Your goal:
Among the records below, find the line that has "overlay cfg (symWithout"; from there, give the lines again exactly, and stop after the line that has "(if b then cfg.segDot".

Top of Exercise data

theorem fill_lines (pat : Pattern) (s : State) : LinesHigh (fill pat s) :=
  (fill_writes pat s).lines (.inr (fillWrites_ne_nil _ _ _))

theorem length_fillFrames (cfg : Config) (sym : BitVec 2) (pat : Pattern) :
    (fillFrames cfg sym pat).length = cfg.n + 1 := by
  simp only [fillFrames, allPositions, List.length_map, List.length_range]

theorem read_fillWrites {cfg : Config} {pos : Int} (hr : inRange cfg pos = true) (sym : BitVec 2) (pat : Pattern)
    (m : Memory) :
    (writeAll cfg m (fillWrites cfg sym pat)).read (cellOf cfg pos) = some (transmitted cfg sym pos pat) :=
  writeAll_read_mem cfg m _ (fillWrites_nodup cfg sym pat) (List.mem_map.mpr ⟨pos, mem_allPositions hr, rfl⟩)

/-- A full clear leaves 0 in every cell but the indicator's, which shows the overlay (R106). -/
theorem read_fillWrites_zero {cfg : Config} {pos : Int} (hr : inRange cfg pos = true) (sym : BitVec 2) (m : Memory) :
    (writeAll cfg m (fillWrites cfg sym 0x0000#16)).read (cellOf cfg pos) =
      some (if pos = cfg.indicatorPos then overlay cfg sym else 0) := by
  rw [read_fillWrites hr, transmitted_zero]

/-- No position in range has a cell above N (R42). -/
theorem read_fillWrites_above {cfg : Config} {c : Nat} (hc : cfg.n < c) (sym : BitVec 2) (pat : Pattern) (m : Memory) :
    (writeAll cfg m (fillWrites cfg sym pat)).read c = m.read c := by
  refine writeAll_read_other cfg m _ c fun w hw => ?_
  have hle := cellOf_le (mem_fillWrites hw).1
  omega

/-- Settles O29: a fill with 0, whose writes reach every cell 0..N once. -/
theorem clearRequestsZeroEverywhere : Obligations.ClearRequestsZeroEverywhere := by
  unfold Obligations.ClearRequestsZeroEverywhere
  intro s hm
  have he := fill_emits 0x0000#16 s
  have hdisp := (fill_writes 0x0000#16 s).disp
  refine ⟨fill 0x0000#16 s, exec_clear hm, he.trace, length_fillFrames _ _ _, he.frames, fill_lines _ s, he.onlySends,
    fun pos hr => ?_, fun c hc => ?_⟩
  · rw [hdisp, read_fillWrites_zero hr]
  · rw [hdisp, read_fillWrites_above hc]

theorem fillFrames_allOnes (cfg : Config) (sym : BitVec 2) :
    fillFrames cfg sym 0xFFFF#16 = (allPositions cfg).map fun pos => segFrame cfg pos 0xFFFF#16 := by
  simp only [fillFrames, transmitted_allOnes]

/-- Settles O30: a fill with 0xFFFF, to which the overlay adds nothing. -/
theorem allOnSetsEverySegment : Obligations.AllOnSetsEverySegment := by
  unfold Obligations.AllOnSetsEverySegment
  intro s hm
  have he := fill_emits 0xFFFF#16 s
  have hdisp := (fill_writes 0xFFFF#16 s).disp
  refine ⟨fill 0xFFFF#16 s, exec_allOn hm,
    ⟨_, he.trace, fillFrames_allOnes s.cfg s.sym, length_fillFrames _ _ _, he.frames⟩, fill_lines _ s, he.onlySends,
    fun c hc => ?_, fun c hc => ?_⟩
  · obtain ⟨pos, hr, rfl⟩ := exists_position hc
    rw [hdisp, read_fillWrites hr, transmitted_allOnes]
  · rw [hdisp, read_fillWrites_above hc]

/-! ## ENABLE -/

/-- Settles O31: `enable_spec` lists the events and the writes; those writes are the ones of a full clear. -/
theorem enableSendsTheFixedSequence : Obligations.EnableSendsTheFixedSequence := by
  unfold Obligations.EnableSendsTheFixedSequence
  intro s
  obtain ⟨hcfg, hsym, hport, hmode, hidle, htrace, hdisp⟩ := enable_spec s
  refine ⟨enable s, exec_enable s, hmode, hsym, hcfg, hport, hidle, htrace, fun hi => ?_, fun pos hr => ?_,
    fun c hc => ?_⟩
  · rw [List.append_assoc]
    exact enable_frames hi
  · rw [hdisp, read_fillWrites_zero hr]
  · rw [hdisp, read_fillWrites_above hc]

theorem fillFrames_noFlags (cfg : Config) (pat : Pattern) :
    fillFrames cfg 0 pat = (allPositions cfg).map fun pos => segFrame cfg pos pat := by
  simp only [fillFrames, transmitted_noFlags]

theorem length_enableFrames (cfg : Config) (sym : BitVec 2) : (enableFrames cfg sym).length = 3 + (cfg.n + 1) := by
  rw [enableFrames, List.length_append, length_fillFrames]
  rfl

/-- Settles O32: at reset nothing has been sent and both flags are clear, so ENABLE's frames carry 0 alone. -/
theorem firstEnableBlanksEveryCell : Obligations.FirstEnableBlanksEveryCell := by
  unfold Obligations.FirstEnableBlanksEveryCell
  obtain ⟨-, -, -, hmode, hidle, -, hdisp⟩ := enable_spec State.reset
  have hframes : (enable State.reset).frames = enableFrames Config.device 0 := (enable_frames (.inl rfl)).2
  refine ⟨enable State.reset, exec_enable _, ?_, ?_, hmode, hidle, fun c hc => ?_⟩
  · rw [hframes, enableFrames, fillFrames_noFlags]
  · rw [hframes, length_enableFrames]
  · obtain ⟨pos, hr, rfl⟩ := exists_position hc
    rw [hdisp]
    exact (read_fillWrites hr 0 _ _).trans (congrArg some (transmitted_noFlags _ _ _))

/-! ## Repeated operations -/

/-- Writes to distinct cells, done twice, leave what they leave done once. -/
theorem writeAll_writeAll {cfg : Config} {m : Memory} (hm : m.wf) {ws : List (Int × Pattern)}
    (hn : (ws.map fun w => cellOf cfg w.1).Nodup) : writeAll cfg (writeAll cfg m ws) ws = writeAll cfg m ws := by
  refine Memory.eq_of_read_eq (writeAll_wf cfg (writeAll_wf cfg hm ws) ws) (writeAll_wf cfg hm ws) fun c => ?_
  by_cases hc : ∃ w ∈ ws, cellOf cfg w.1 = c
  · obtain ⟨w, hw, rfl⟩ := hc
    rw [writeAll_read_mem cfg _ ws hn hw, writeAll_read_mem cfg m ws hn hw]
  · exact writeAll_read_other cfg _ ws c fun w hw he => hc ⟨w, hw, he⟩

/-- Settles O36: the first CLEAR leaves the build and SYM, so the second sends the same frames and writes the same cells
again. -/
theorem repeatedClearRepeatsItsFrames : Obligations.RepeatedClearRepeatsItsFrames := by
  unfold Obligations.RepeatedClearRepeatsItsFrames
  intro s t u hs ht hu
  obtain ⟨hm, ht⟩ := whenEnabled_next.mp ht
  obtain ⟨-, hu⟩ := whenEnabled_next.mp hu
  obtain rfl := Host.Outcome.next.inj ht
  obtain rfl := Host.Outcome.next.inj hu
  obtain ⟨-, htrace, -⟩ := hs.enabled hm
  have he := fill_emits 0x0000#16 s
  obtain ⟨htrace', hframes⟩ := he.frames htrace
  obtain ⟨-, hframes'⟩ := (fill_emits 0x0000#16 (fill 0x0000#16 s)).frames htrace'
  rw [he.cfg, he.sym] at hframes'
  refine ⟨_, hframes, hframes', length_fillFrames _ _ _, ?_⟩
  rw [(fill_writes _ (fill 0x0000#16 s)).disp, he.cfg, he.sym, (fill_writes _ s).disp]
  exact writeAll_writeAll hs.cells (fillWrites_nodup _ _ _)

/-- Settles O37: the first ENABLE leaves the build and SYM and ends idle, so the second repeats its frames and its
writes. -/
theorem repeatedEnableIsIdempotent : Obligations.RepeatedEnableIsIdempotent := by
  unfold Obligations.RepeatedEnableIsIdempotent
  intro s t u hs ht hu
  obtain rfl := Host.Outcome.next.inj ht
  obtain rfl := Host.Outcome.next.inj hu
  obtain ⟨hcfg, hsym, -, hmode, hidle, -, hdisp⟩ := enable_spec s
  obtain ⟨-, hsym', -, hmode', hidle', -, hdisp'⟩ := enable_spec (enable s)
  obtain ⟨htrace, hframes⟩ := enable_frames hs.trace_nil_or_idle
  obtain ⟨-, hframes'⟩ := enable_frames (.inr htrace)
  rw [hcfg, hsym] at hframes' hdisp'
  refine ⟨hmode'.trans hmode.symm, hsym', hidle'.dir.trans hidle.dir.symm, hidle'.level.trans hidle.level.symm,
    hidle'.tx.trans hidle.tx.symm, ?_, _, hframes, hframes', length_enableFrames _ _⟩
  rw [hdisp', hdisp]
  exact writeAll_writeAll hs.cells (fillWrites_nodup _ _ _)

/-! ## The colon -/

/-- Two different one-bit patterns share no bit. -/
theorem and_eq_zero_of_oneHot {p q : Pattern} (hp : Config.oneHot p = true) (hq : Config.oneHot q = true)
    (hne : p ≠ q) : p &&& q = 0 := by
  simp only [Config.oneHot, List.any_eq_true, List.mem_range, beq_iff_eq] at hp hq
  obtain ⟨j, hj, rfl⟩ := hp
  obtain ⟨k, hk, rfl⟩ := hq
  have hjk : k ≠ j := fun h => hne (by rw [h])
  rw [← BitVec.twoPow_eq, ← BitVec.twoPow_eq, BitVec.twoPow_and, BitVec.getLsbD_twoPow]
  simp [hjk]

theorem or_or_and_self (p c d : Pattern) : (p ||| (c ||| d)) &&& c = c := by grind

/-- Setting the colon leaves the dot as it was (R12). -/
theorem getLsbD_one_symWith_colon (sym : BitVec 2) : (symWith sym 0b01#2).getLsbD 1 = sym.getLsbD 1 := by
  rw [getLsbD_symWith]
  exact Bool.or_false _

theorem overlay_symWith_colon (cfg : Config) (sym : BitVec 2) :
    overlay cfg (symWith sym 0b01#2) = cfg.segColon ||| if sym.getLsbD 1 then cfg.segDot else 0 := by
  simp only [overlay, getLsbD_symWith, BitVec.reduceGetLsb, Bool.or_true, Bool.or_false, if_true]

theorem overlay_symWithout_colon (cfg : Config) (sym : BitVec 2) :
    overlay cfg (symWithout sym 0b01#2) = if sym.getLsbD 1 then cfg.segDot else 0 := by
  simp only [overlay, getLsbD_symWithout, BitVec.reduceGetLsb, Nat.reduceLT, Bool.not_true, Bool.not_false,
    Bool.and_true, Bool.and_false, Bool.false_eq_true, if_false]
  exact BitVec.zero_or

/-- Of an admissible build the dot adds no colon bit (R5). -/
theorem dot_and_colon {cfg : Config} (h : cfg.Admissible) (b : Bool) :
    (if b then cfg.segDot else 0) &&& cfg.segColon = 0 := by
  obtain ⟨-, -, -, hcolon, hdot, hne⟩ := h
  cases b with
  | false => exact BitVec.zero_and
  | true => exact and_eq_zero_of_oneHot hdot hcolon hne.symm

/-- A pattern that a SET_SEGMENTS of INDICATOR_POS requests is in its cell with the overlay. -/
theorem read_of_exec_setSegments {s t : State} {pos : BitVec 8} {pat : Pattern}
    (hpos : positionOf pos = s.cfg.indicatorPos) (h : exec (.setSegments pos pat) s = .next t) :
    t.sym = s.sym ∧ t.disp.read (cellOf s.cfg (positionOf pos)) = some (pat ||| overlay s.cfg s.sym) := by
  obtain ⟨-, h⟩ := whenEnabled_next.mp h
  obtain ⟨-, h⟩ := whenInRange_next.mp h
  obtain rfl := Host.Outcome.next.inj h
  have hw := setSegments_writes (positionOf pos) pat s
  refine ⟨hw.emits.sym, ?_⟩
  rw [hw.disp, ← transmitted_indicator s.cfg s.sym pat hpos]
  exact Memory.read_write_same _ _ _

/-- Settles O35: the two symbol operations write SYM alone, and each SET_SEGMENTS records the overlay of the SYM it
finds. -/
theorem colonShowsOnTheNextWrite : Obligations.ColonShowsOnTheNextWrite := by
  unfold Obligations.ColonShowsOnTheNextWrite
  intro s t u v w pos pat hadm hpos hpat ht hu hv hw cell
  obtain ⟨-, ht⟩ := whenEnabled_next.mp ht
  obtain rfl := Host.Outcome.next.inj ht
  obtain ⟨-, hv⟩ := whenEnabled_next.mp hv
  obtain rfl := Host.Outcome.next.inj hv
  have hcfg : u.cfg = s.cfg := exec_cfg (s := { s with sym := symWith s.sym 0b01#2 }) hu
  obtain ⟨hsym, hread⟩ := read_of_exec_setSegments (s := { s with sym := symWith s.sym 0b01#2 }) hpos hu
  obtain ⟨-, hread'⟩ := read_of_exec_setSegments (s := { u with sym := symWithout u.sym 0b01#2 }) (hcfg ▸ hpos) hw
  rw [overlay_symWith_colon] at hread
  rw [overlay_symWithout_colon, hsym, hcfg, getLsbD_one_symWith_colon] at hread'
  refine ⟨rfl, ⟨_, hread, or_or_and_self _ _ _⟩, rfl, _, hread', ?_, rfl⟩
  rw [BitVec.and_or_distrib_right, hpat, dot_and_colon hadm]
  exact BitVec.or_zero

end Sys2Proof.Machine

/-! The exceptions (spec 60_exceptions.md): the checks a host operation makes before it acts, what it answers when one of
them fails, and the operations that complete without changing anything. -/

namespace Sys2Proof.Machine

/-! ## Nothing to do -/

/-- Settles O2: with an empty port the fetch finds no command. -/
theorem stepWithoutCommandIdles : Obligations.StepWithoutCommandIdles := by
  unfold Obligations.StepWithoutCommandIdles
  intro s hp
  have hf : fetch s = none := by rw [fetch, hp]
  rw [step, hf]

/-- With no glyph there is nothing to send (R102, R128). -/
theorem setCharacter_unmapped (pos : Int) {ch : Byte} {s : State} (h : glyphOf s.cfg ch = none) :
    setCharacter pos ch s = s := by
  rw [setCharacter, h]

Bottom of Exercise data

Output of the exercise:
    overlay cfg (symWithout sym 0b01#2) = if sym.getLsbD 1 then cfg.segDot else 0 := by
  simp only [overlay, getLsbD_symWithout, BitVec.reduceGetLsb, Nat.reduceLT, Bool.not_true, Bool.not_false,
    Bool.and_true, Bool.and_false, Bool.false_eq_true, if_false]
  exact BitVec.zero_or

/-- Of an admissible build the dot adds no colon bit (R5). -/
theorem dot_and_colon {cfg : Config} (h : cfg.Admissible) (b : Bool) :
    (if b then cfg.segDot else 0) &&& cfg.segColon = 0 := by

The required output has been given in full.